*** WORKING DATA

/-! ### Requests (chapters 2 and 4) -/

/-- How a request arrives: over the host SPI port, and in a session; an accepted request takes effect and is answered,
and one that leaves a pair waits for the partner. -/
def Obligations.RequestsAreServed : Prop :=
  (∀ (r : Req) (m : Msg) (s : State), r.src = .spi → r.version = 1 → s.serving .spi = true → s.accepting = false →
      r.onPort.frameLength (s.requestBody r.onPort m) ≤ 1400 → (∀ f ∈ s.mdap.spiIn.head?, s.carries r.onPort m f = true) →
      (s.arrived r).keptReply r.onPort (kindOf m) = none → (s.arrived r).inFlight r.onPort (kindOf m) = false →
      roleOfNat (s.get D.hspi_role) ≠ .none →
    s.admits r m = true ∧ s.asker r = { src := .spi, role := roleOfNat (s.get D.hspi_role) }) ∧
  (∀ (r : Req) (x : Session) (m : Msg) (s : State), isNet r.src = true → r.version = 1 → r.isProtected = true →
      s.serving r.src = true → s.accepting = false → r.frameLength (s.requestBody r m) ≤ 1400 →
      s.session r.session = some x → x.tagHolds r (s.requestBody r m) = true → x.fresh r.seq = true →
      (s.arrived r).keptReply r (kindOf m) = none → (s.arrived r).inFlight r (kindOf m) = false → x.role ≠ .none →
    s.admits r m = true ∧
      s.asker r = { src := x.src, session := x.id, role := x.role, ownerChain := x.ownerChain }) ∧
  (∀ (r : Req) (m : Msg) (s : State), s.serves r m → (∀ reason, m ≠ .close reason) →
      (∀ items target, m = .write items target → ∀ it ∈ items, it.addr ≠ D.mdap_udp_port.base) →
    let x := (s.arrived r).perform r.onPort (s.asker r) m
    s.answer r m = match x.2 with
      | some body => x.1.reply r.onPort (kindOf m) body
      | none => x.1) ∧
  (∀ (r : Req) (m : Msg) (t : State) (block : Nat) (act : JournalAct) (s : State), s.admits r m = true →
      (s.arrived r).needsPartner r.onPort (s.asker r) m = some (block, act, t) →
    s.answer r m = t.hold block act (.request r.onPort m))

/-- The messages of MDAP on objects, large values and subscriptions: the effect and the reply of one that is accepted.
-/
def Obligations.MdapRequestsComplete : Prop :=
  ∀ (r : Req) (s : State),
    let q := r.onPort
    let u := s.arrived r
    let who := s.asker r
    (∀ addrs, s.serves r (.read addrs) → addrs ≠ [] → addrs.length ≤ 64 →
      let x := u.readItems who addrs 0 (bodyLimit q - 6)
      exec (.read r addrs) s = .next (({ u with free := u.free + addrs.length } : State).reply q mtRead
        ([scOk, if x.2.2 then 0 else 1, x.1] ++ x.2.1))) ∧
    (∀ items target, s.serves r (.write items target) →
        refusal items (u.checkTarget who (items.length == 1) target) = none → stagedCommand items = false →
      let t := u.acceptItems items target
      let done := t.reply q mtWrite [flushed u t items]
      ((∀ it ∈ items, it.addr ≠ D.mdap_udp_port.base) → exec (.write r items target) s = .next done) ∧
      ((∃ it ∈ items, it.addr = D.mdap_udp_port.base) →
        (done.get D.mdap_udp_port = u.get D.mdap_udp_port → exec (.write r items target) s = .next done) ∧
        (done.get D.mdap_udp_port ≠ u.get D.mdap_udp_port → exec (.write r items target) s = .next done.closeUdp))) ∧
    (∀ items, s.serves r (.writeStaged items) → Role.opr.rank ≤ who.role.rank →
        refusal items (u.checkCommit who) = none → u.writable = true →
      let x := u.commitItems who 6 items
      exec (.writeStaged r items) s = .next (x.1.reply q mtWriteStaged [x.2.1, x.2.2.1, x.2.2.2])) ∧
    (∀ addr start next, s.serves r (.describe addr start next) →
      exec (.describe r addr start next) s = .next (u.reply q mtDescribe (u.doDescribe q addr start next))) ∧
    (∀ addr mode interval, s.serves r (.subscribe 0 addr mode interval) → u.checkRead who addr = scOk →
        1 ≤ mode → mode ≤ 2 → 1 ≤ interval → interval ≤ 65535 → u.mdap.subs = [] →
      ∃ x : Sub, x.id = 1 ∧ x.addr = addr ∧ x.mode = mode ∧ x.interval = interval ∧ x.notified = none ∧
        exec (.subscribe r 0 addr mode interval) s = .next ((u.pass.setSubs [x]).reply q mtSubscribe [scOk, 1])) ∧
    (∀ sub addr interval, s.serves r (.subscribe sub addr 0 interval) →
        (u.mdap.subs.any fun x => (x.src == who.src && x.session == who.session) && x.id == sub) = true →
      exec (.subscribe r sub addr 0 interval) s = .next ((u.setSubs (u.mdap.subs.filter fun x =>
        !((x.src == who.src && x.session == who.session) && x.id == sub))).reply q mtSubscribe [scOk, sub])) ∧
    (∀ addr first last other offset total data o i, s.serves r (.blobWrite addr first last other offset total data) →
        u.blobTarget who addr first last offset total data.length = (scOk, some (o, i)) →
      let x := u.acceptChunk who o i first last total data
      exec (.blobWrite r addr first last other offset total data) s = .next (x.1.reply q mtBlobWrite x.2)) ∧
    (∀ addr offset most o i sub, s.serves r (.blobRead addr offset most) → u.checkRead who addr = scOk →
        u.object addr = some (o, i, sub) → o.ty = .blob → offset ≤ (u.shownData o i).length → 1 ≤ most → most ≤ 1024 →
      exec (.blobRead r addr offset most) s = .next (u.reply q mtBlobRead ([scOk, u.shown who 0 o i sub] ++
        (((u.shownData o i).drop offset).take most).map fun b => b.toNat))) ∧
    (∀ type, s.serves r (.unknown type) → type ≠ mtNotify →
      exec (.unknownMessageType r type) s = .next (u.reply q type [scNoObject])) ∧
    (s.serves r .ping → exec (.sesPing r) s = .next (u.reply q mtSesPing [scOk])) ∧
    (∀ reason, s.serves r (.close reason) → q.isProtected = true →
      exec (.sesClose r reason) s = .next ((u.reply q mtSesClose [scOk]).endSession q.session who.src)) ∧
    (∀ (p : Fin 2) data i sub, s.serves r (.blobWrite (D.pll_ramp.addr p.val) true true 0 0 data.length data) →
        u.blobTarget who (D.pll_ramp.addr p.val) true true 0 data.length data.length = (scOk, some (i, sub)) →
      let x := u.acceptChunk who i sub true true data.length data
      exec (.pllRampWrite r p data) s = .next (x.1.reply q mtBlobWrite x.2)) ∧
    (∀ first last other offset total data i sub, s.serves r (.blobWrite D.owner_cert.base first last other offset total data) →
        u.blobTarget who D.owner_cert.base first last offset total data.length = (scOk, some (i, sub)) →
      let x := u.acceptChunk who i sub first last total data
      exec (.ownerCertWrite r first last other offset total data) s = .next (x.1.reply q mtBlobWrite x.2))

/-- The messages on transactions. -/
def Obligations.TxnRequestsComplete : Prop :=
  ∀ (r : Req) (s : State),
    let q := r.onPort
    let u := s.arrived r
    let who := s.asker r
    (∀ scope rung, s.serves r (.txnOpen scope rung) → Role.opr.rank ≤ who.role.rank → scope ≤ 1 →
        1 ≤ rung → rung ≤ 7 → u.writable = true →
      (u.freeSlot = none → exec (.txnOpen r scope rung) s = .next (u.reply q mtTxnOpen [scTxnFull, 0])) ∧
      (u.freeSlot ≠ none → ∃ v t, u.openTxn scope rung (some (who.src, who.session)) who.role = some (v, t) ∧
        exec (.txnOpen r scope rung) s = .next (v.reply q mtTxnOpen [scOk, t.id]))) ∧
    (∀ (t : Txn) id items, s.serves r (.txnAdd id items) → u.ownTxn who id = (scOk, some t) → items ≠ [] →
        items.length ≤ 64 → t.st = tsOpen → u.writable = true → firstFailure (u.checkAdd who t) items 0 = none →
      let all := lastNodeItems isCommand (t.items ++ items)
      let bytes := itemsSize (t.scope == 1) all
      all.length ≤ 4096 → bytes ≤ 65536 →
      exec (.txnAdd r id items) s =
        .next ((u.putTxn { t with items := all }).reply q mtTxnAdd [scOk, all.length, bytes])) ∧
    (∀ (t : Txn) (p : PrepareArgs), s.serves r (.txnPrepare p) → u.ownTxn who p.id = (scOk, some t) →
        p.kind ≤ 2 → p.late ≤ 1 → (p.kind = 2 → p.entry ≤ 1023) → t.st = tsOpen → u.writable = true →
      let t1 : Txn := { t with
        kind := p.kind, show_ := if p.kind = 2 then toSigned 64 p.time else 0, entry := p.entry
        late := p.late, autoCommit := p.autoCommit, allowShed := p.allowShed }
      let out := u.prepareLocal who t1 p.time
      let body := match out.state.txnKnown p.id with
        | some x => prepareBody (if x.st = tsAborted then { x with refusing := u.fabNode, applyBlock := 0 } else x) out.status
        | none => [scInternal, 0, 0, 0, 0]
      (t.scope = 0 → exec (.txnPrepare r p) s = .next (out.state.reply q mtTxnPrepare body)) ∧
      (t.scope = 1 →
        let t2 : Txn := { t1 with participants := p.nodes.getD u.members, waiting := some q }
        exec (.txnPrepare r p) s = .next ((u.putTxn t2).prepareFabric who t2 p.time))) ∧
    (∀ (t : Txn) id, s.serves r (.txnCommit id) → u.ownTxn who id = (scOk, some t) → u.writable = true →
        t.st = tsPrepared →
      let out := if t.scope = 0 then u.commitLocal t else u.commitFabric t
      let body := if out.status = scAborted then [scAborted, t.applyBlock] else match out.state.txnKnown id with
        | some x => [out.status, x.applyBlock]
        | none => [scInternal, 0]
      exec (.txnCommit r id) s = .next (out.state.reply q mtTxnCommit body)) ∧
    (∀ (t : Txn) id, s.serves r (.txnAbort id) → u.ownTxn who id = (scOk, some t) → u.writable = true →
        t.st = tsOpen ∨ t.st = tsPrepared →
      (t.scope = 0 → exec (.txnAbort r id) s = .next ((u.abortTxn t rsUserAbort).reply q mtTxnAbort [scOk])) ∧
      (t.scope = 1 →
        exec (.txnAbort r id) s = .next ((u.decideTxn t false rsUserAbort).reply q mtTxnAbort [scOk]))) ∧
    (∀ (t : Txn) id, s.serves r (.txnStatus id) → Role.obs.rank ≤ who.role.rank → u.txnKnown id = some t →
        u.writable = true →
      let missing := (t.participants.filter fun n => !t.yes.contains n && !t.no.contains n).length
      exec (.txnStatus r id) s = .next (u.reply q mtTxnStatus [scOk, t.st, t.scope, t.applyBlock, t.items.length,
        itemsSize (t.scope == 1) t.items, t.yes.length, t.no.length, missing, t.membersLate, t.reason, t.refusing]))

******

WHAT IS EXPECTED: All lines of the records above that contain the word "ownTxn" are to be copied out.

REPLY:
    (∀ (t : Txn) id items, s.serves r (.txnAdd id items) → u.ownTxn who id = (scOk, some t) → items ≠ [] →
    (∀ (t : Txn) (p : PrepareArgs), s.serves r (.txnPrepare p) → u.ownTxn who p.id = (scOk, some t) →
    (∀ (t : Txn) id, s.serves r (.txnCommit id) → u.ownTxn who id = (scOk, some t) → u.writable = true →
    (∀ (t : Txn) id, s.serves r (.txnAbort id) → u.ownTxn who id = (scOk, some t) → u.writable = true →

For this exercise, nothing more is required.